─── Dataset entries

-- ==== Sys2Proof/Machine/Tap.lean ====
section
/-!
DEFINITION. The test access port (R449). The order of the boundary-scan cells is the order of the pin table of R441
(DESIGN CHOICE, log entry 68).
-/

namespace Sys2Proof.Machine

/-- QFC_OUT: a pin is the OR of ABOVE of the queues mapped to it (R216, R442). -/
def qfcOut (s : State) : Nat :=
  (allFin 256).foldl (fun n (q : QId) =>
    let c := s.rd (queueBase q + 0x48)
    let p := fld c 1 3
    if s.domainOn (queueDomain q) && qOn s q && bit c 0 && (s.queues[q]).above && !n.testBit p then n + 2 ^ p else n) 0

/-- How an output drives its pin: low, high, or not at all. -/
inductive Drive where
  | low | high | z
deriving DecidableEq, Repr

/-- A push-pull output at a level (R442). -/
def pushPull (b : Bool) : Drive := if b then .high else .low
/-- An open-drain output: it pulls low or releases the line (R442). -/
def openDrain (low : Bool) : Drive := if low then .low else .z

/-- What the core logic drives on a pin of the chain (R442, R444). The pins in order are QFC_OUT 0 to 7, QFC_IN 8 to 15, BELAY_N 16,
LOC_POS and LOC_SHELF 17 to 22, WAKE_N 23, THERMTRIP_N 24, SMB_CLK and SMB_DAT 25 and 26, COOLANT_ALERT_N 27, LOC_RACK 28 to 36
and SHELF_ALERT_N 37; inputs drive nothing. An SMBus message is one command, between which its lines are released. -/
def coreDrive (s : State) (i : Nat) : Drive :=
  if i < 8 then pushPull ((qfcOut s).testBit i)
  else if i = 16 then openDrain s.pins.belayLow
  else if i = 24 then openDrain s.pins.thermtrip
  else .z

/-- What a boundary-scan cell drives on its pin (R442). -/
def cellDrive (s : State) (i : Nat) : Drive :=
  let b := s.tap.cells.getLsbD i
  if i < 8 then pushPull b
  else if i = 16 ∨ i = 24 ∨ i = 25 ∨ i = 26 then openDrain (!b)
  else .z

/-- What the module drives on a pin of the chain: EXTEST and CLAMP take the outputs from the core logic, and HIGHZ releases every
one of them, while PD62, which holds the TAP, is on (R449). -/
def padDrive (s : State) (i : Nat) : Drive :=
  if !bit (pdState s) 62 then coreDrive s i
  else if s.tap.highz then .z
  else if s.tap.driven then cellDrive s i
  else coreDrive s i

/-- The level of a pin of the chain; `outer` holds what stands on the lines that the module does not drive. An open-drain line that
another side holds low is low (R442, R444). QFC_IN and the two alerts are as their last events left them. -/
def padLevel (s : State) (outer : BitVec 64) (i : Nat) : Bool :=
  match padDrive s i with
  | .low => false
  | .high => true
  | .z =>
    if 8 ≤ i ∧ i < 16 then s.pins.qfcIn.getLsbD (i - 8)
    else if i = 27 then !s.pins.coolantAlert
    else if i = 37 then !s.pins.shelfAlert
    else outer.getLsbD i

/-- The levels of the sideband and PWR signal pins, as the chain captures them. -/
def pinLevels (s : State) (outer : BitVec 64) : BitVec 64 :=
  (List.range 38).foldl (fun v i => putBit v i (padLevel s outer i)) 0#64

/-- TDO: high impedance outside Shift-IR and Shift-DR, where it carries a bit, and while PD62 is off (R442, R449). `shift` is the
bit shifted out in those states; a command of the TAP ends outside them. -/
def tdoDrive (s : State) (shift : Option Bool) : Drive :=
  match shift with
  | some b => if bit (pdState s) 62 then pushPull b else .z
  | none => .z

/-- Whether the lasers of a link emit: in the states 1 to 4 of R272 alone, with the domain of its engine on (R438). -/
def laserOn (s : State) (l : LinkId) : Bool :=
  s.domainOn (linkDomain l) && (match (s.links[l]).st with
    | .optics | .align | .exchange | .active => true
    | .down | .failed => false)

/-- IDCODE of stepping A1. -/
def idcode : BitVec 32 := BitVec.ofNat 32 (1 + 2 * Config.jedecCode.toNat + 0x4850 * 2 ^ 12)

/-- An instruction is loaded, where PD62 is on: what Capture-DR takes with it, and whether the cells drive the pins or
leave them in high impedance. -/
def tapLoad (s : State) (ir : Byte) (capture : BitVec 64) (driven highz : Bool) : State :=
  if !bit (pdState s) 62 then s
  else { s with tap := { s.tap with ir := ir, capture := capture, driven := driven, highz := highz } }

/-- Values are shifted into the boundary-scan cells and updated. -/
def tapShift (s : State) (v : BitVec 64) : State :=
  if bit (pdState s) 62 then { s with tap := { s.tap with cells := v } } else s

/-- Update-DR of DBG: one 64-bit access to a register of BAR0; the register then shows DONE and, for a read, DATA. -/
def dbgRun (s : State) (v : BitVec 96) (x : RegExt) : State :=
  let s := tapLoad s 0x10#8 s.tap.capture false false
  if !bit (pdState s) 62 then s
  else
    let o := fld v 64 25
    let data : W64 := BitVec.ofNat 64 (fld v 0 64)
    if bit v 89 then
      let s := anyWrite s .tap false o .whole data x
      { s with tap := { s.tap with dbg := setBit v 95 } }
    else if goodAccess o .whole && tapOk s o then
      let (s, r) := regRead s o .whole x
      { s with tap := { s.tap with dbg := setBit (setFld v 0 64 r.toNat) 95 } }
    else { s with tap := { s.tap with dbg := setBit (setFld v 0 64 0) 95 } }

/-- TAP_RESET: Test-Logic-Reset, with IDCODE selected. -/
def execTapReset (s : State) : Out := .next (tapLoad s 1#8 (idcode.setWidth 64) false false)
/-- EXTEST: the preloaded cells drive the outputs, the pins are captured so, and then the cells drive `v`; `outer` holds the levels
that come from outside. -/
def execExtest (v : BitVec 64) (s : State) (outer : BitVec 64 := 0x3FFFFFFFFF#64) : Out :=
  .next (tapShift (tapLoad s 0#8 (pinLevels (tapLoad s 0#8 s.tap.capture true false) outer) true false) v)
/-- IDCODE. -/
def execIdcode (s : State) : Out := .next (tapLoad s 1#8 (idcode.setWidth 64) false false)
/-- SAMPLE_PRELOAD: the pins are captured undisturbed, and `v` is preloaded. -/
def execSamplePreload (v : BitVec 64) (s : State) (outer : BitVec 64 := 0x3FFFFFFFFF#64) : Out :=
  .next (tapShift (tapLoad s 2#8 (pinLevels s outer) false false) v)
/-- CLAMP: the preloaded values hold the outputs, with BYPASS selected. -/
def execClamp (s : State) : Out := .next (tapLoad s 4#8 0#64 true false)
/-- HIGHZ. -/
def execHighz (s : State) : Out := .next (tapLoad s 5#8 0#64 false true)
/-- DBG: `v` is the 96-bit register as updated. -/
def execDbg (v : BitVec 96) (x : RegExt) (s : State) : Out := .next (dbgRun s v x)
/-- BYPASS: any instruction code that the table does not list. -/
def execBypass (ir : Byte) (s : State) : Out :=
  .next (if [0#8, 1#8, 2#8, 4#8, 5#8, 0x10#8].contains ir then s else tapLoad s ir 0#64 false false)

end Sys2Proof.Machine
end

──────
─── Dataset entries

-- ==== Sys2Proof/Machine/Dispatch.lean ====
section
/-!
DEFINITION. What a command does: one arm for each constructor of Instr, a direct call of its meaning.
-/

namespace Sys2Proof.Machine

──────

• _Problem requirements_
Going back to the entries above, set down exactly the lines that begin at the one with "-- ==== Sys2Proof/Machine/Tap.lean" and end at the one with "let p := fld c 1 3", both included, and nothing else.

• _Result for this task_
-- ==== Sys2Proof/Machine/Tap.lean ====
section
/-!
DEFINITION. The test access port (R449). The order of the boundary-scan cells is the order of the pin table of R441
(DESIGN CHOICE, log entry 68).
-/

namespace Sys2Proof.Machine

/-- QFC_OUT: a pin is the OR of ABOVE of the queues mapped to it (R216, R442). -/
def qfcOut (s : State) : Nat :=
  (allFin 256).foldl (fun n (q : QId) =>
    let c := s.rd (queueBase q + 0x48)
    let p := fld c 1 3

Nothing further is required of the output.